Missouri Republicans want to kill the income tax. Kansas knows what happens next
You might think that Missouri would be glad to have missed out on the five years and counting of pain and regret that have followed the ill-conceived Kansas tax cuts.
But instead, undeterred by polling that suggests the federal tax cuts Republicans in Congress recently passed are deeply unpopular, Republicans in Missouri say hey, they want some of that.
If all goes as planned, they’ll cut the top income tax rate, eliminate the bottom four brackets and eventually phase out the income tax altogether. Eat your heart out, Sam Brownback. One of the sponsors of this plan, state Sen. Bill Eigel, says it will be the largest tax cut in state history.
We do like the part of the plan that would increase the state’s gas tax to 23 cents per gallon from 17 cents. That’s money that Eigel and state Rep. Travis Fitzwater say would be used only for road and bridge projects. With a tax cut this deep and wide, we might otherwise have to let the already lightly repaired I-70 go back to nature. (Restore the prairie grasslands!) As always, supporters insist they’d offset the lost revenue by doing away with various tax credits and loopholes. But also as always, lawmakers can be counted on to look first to the most vulnerable Missourians, to see what they might be able to live without. Cuts to home care for the disabled and elderly, maybe? Nope, already did that.

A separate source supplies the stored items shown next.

-- ==== Sys2Proof/Machine/Transcend.lean ====
section
/-!
DEFINITION. e^x, ln x and erf x rounded once (R244). An exact value is enclosed between two integers times a power of
two, at growing precision, until both ends round alike with the same flags; every result but the special cases
of R244 is inexact. Should the last precision not decide, the result is a free value (log 9).
-/
namespace Sys2Proof.Machine

/-- An enclosure: the value lies strictly between lo × 2^e and hi × 2^e. -/
structure Enclosure where
  neg : Bool
  lo : Nat
  hi : Nat
  e : Int

/-- ⌈a / b⌉. -/
def ceilDiv (a b : Nat) : Nat := (a + b - 1) / b

/-- Sum of y^n / n! from the term `t` on, scaled by 2^p, rounded down. -/
def expLow (p y : Nat) : Nat → Nat → Nat → Nat
  | 0, _, _ => 0
  | k + 1, n, t => t + expLow p y k (n + 1) (t * y / (2 ^ p * (n + 1)))

/-- The same, rounded up; for y below 2^p the terms left out are less than the last term. -/
def expHigh (p y : Nat) : Nat → Nat → Nat → Nat
  | 0, _, t => 2 * t + 2
  | k + 1, n, t => t + expHigh p y k (n + 1) (ceilDiv (t * y) (2 ^ p * (n + 1)))

/-- Squares an enclosure scaled by 2^p, j times. -/
def squareUp (p : Nat) : Nat → Nat × Nat → Nat × Nat
  | 0, v => v
  | j + 1, (lo, hi) => squareUp p j (lo * lo / 2 ^ p, ceilDiv (hi * hi) (2 ^ p))

/-- Halvings that bring m × 2^e below 1/2. -/
def halvings (m : Nat) (e : Int) : Nat := (e + (Nat.log2 m : Int) + 2).toNat

/-- m × 2^e as an integer scaled by 2^p, rounded down, or up. -/
def scaleDown (m : Nat) (e : Int) (p : Nat) : Nat :=
  if 0 ≤ e + (p : Int) then m * 2 ^ (e + (p : Int)).toNat else m / 2 ^ (-(e + (p : Int))).toNat

/-- Rounded up. -/
def scaleUp (m : Nat) (e : Int) (p : Nat) : Nat :=
  if 0 ≤ e + (p : Int) then m * 2 ^ (e + (p : Int)).toNat else ceilDiv m (2 ^ (-(e + (p : Int))).toNat)

/-- Encloses e^(m × 2^e), scaled by 2^p, for a magnitude below 2^11. -/
def expPositive (p m : Nat) (e : Int) : Nat × Nat :=
  let j := halvings m e
  let k := p + 4
  squareUp p j (expLow p (scaleDown m (e - (j : Int)) p) k 0 (2 ^ p), expHigh p (scaleUp m (e - (j : Int)) p) k 0 (2 ^ p))

/-- Encloses e^x for x = ±m × 2^e. -/
def encloseExp (neg : Bool) (m : Nat) (e : Int) (p : Nat) : Enclosure :=
  let (lo, hi) := expPositive p m e
  if neg then
    let k := 2 * p + 2 * Nat.log2 hi
    ⟨false, 2 ^ k / hi, ceilDiv (2 ^ k) lo, (p : Int) - (k : Int)⟩
  else ⟨false, lo, hi, -(p : Int)⟩

/-- Sum of t^(2i+1) / (2i+1) from the power `w` on, scaled by 2^p, rounded down. -/
def atanhLow (p t2 : Nat) : Nat → Nat → Nat → Nat
  | 0, _, _ => 0
  | k + 1, i, w => w / (2 * i + 1) + atanhLow p t2 k (i + 1) (w * t2 / 2 ^ p)

/-- The same rounded up; t is at most 1/3. -/
def atanhHigh (p t2 : Nat) : Nat → Nat → Nat → Nat
  | 0, _, w => 2 * w + 2
  | k + 1, i, w => ceilDiv w (2 * i + 1) + atanhHigh p t2 k (i + 1) (ceilDiv (w * t2) (2 ^ p))

/-- Encloses ln(a / b) for b ≤ a ≤ 2b, scaled by 2^p. -/
def lnRatio (p a b : Nat) : Nat × Nat :=
  let n := (a - b) * 2 ^ p
  let lo := n / (a + b)
  let hi := ceilDiv n (a + b)
  (2 * atanhLow p (lo * lo / 2 ^ p) p 0 lo, 2 * atanhHigh p (ceilDiv (hi * hi) (2 ^ p)) p 0 hi)

/-- Encloses ln(m × 2^e) for a value that is not 1. -/
def encloseLog (m : Nat) (e : Int) (p : Nat) : Enclosure :=
  let l := Nat.log2 m
  let k : Int := e + (l : Int)
  let (zl, zh) := lnRatio p m (2 ^ l)
  let (cl, ch) := lnRatio p 2 1
  let lo : Int := (if 0 ≤ k then k * (cl : Int) else k * (ch : Int)) + (zl : Int)
  let hi : Int := (if 0 ≤ k then k * (ch : Int) else k * (cl : Int)) + (zh : Int)
  if 0 ≤ lo then ⟨false, lo.toNat, hi.toNat, -(p : Int)⟩
  else if hi ≤ 0 then ⟨true, (-hi).toNat, (-lo).toNat, -(p : Int)⟩
  else ⟨false, 0, hi.toNat, -(p : Int)⟩

/-- Sum of arctan(1/n) × 2^p by the alternating series, as an Int with an error of at most the number of terms. -/
def arctanInv (n : Nat) : Nat → Nat → Nat → Int
  | 0, _, _ => 0
  | k + 1, i, w => (if i % 2 = 0 then ((w / (2 * i + 1) : Nat) : Int) else -((w / (2 * i + 1) : Nat) : Int)) + arctanInv n k (i + 1) (w / (n * n))

/-- Encloses π × 2^p by Machin's formula; each series errs by less than 2p + 4. -/
def piBounds (p : Nat) : Nat × Nat :=
  let a := arctanInv 5 (p + 2) 0 (2 ^ p / 5)
  let b := arctanInv 239 (p + 2) 0 (2 ^ p / 239)
  let v := 16 * a - 4 * b
  let err : Int := 20 * (2 * (p : Int) + 6)
  ((v - err).toNat, (v + err).toNat)

/-- Sum of u^n 2^n / (2n+1)!! from the term `w` on, scaled by 2^p, rounded down. -/
def erfLow (p u : Nat) : Nat → Nat → Nat → Nat
  | 0, _, _ => 0
  | k + 1, n, w => w + erfLow p u k (n + 1) (w * (2 * u) / (2 ^ p * (2 * n + 3)))

/-- The same rounded up; u is below 64 and the terms are far past their peak where the sum ends. -/
def erfHigh (p u : Nat) : Nat → Nat → Nat → Nat
  | 0, _, w => 2 * w + 2
  | k + 1, n, w => w + erfHigh p u k (n + 1) (ceilDiv (w * (2 * u)) (2 ^ p * (2 * n + 3)))

/-- Encloses erf(±m × 2^e) for a magnitude below 8: x × (2/√π) × e^(−x²) × Σ (2x²)^n / (2n+1)!!. -/
def encloseErf (neg : Bool) (m : Nat) (e : Int) (p : Nat) : Enclosure :=
  let k := p + 512
  let (el, eh) := expPositive p (m * m) (2 * e)
  let sl := erfLow p (scaleDown (m * m) (2 * e) p) k 0 (2 ^ p)
  let sh := erfHigh p (scaleUp (m * m) (2 * e) p) k 0 (2 ^ p)
  let (pl, ph) := piBounds p
  let rl := isqrt (pl * 2 ^ p) (p + 3) 0
  let rh := isqrt (ph * 2 ^ p) (p + 3) 0 + 1
  ⟨neg, m * (2 * sl * 2 ^ (2 * p) / (eh * rh)), m * ceilDiv (2 * sh * 2 ^ (2 * p)) (el * rl), e - (p : Int)⟩

/-- The rounded value when both ends of an enclosure, taken just inside it, round alike and are fine enough. -/
def decided (t : FloatFmt) (mode : Rounding) (v : Enclosure) : Option Rounded :=
  if v.lo < 2 ^ (t.frac + 4) ∨ v.hi ≤ v.lo then none
  else
    let a := roundTo t mode v.neg (2 * v.lo + 1) (v.e - 1)
    let b := roundTo t mode v.neg (2 * v.hi - 1) (v.e - 1)
    if a = b then some a else none

/-- Tries growing precisions (log 9). -/
def tryPrecisions (t : FloatFmt) (mode : Rounding) (enclose : Nat → Enclosure) : List Nat → Option Rounded
  | [] => none
  | p :: ps =>
    match decided t mode (enclose p) with
    | some r => some r
    | none => tryPrecisions t mode enclose ps

/-- The precisions tried, in bits (log 9). -/
def precisions : List Nat := [128, 256, 640, 1280, 2560]

/-- e^x (R244); none where the last precision does not decide. -/
def fpExp (t : FloatFmt) (mode : Rounding) (a : Nat) : Option Rounded :=
  match nanResult t [a] with
  | some r => some r
  | none =>
    match unpack t a with
    | .inf neg => some (if neg then 0 else t.infinity, 0)
    | .fin neg m e =>
      if m = 0 then some (roundTo t mode false 1 0)
      else if 11 ≤ e + (Nat.log2 m : Int) then
        some (if neg then roundTo t mode false 1 (-5000) else roundTo t mode false 1 5000)
      else tryPrecisions t mode (encloseExp neg m e) precisions
    | .nan _ => some (invalid t)

/-- ln x (R244). -/
def fpLog (t : FloatFmt) (mode : Rounding) (a : Nat) : Option Rounded :=
  match nanResult t [a] with
  | some r => some r
  | none =>
    match unpack t a with
    | .inf neg => some (if neg then invalid t else (a, 0))
    | .fin neg m e =>
      if m = 0 then some (withSign t true t.infinity, flagDZ)
      else if neg then some (invalid t)
      else if m = 2 ^ Nat.log2 m ∧ e + (Nat.log2 m : Int) = 0 then some (0, 0)
      else tryPrecisions t mode (encloseLog m e) precisions
    | .nan _ => some (invalid t)

/-- erf x (R244). From 8 on, erf x lies between 1 − 2^−90 and 1. -/
def fpErf (t : FloatFmt) (mode : Rounding) (a : Nat) : Option Rounded :=
  match nanResult t [a] with
  | some r => some r
  | none =>
    match unpack t a with
    | .inf neg => some (roundTo t mode neg 1 0)
    | .fin neg m e =>
      if m = 0 then some (a, 0)
      else if 3 ≤ e + (Nat.log2 m : Int) then some (roundTo t mode neg (2 ^ 90 - 1) (-90))
      else tryPrecisions t mode (encloseErf neg m e) precisions
    | .nan _ => some (invalid t)

end Sys2Proof.Machine
end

Traci Gleason, of the left-leaning Missouri Budget Project, has pointed out that in a state already struggling to fund schools, doing away with taxes would do a lot of harm. And unlike in Kansas, where lawmakers eventually reversed course, “our constitution requires a statewide vote for a tax increase, so it would be very difficult to turn back.”
Fitzwater told The Star that the Missouri cuts would be nothing like the Kansas cuts because they’d be “very thoughtful.” His co-cutter Eigel said they didn’t work out as planned in Kansas because “they were unwilling to make the corresponding cuts on the expenditure side.”
But that simply isn’t true. Nine rounds of budget cuts later, they didn’t want to go any deeper. After public schools had been stripped to the studs, Kansans said no more. After reserve funds had been drained, they said make it stop. If anything like this proposed plan passes in Missouri, that’s what we can look forward to, too.
Meanwhile, Missouri will get $58 million less in state revenue as a result of the federal tax cut. That’s in addition, of course, to the state tax cut that will slice the top rate as of Jan. 1 and exempt some “pass-through” business income, too. But Republicans promise that’s just the beginning.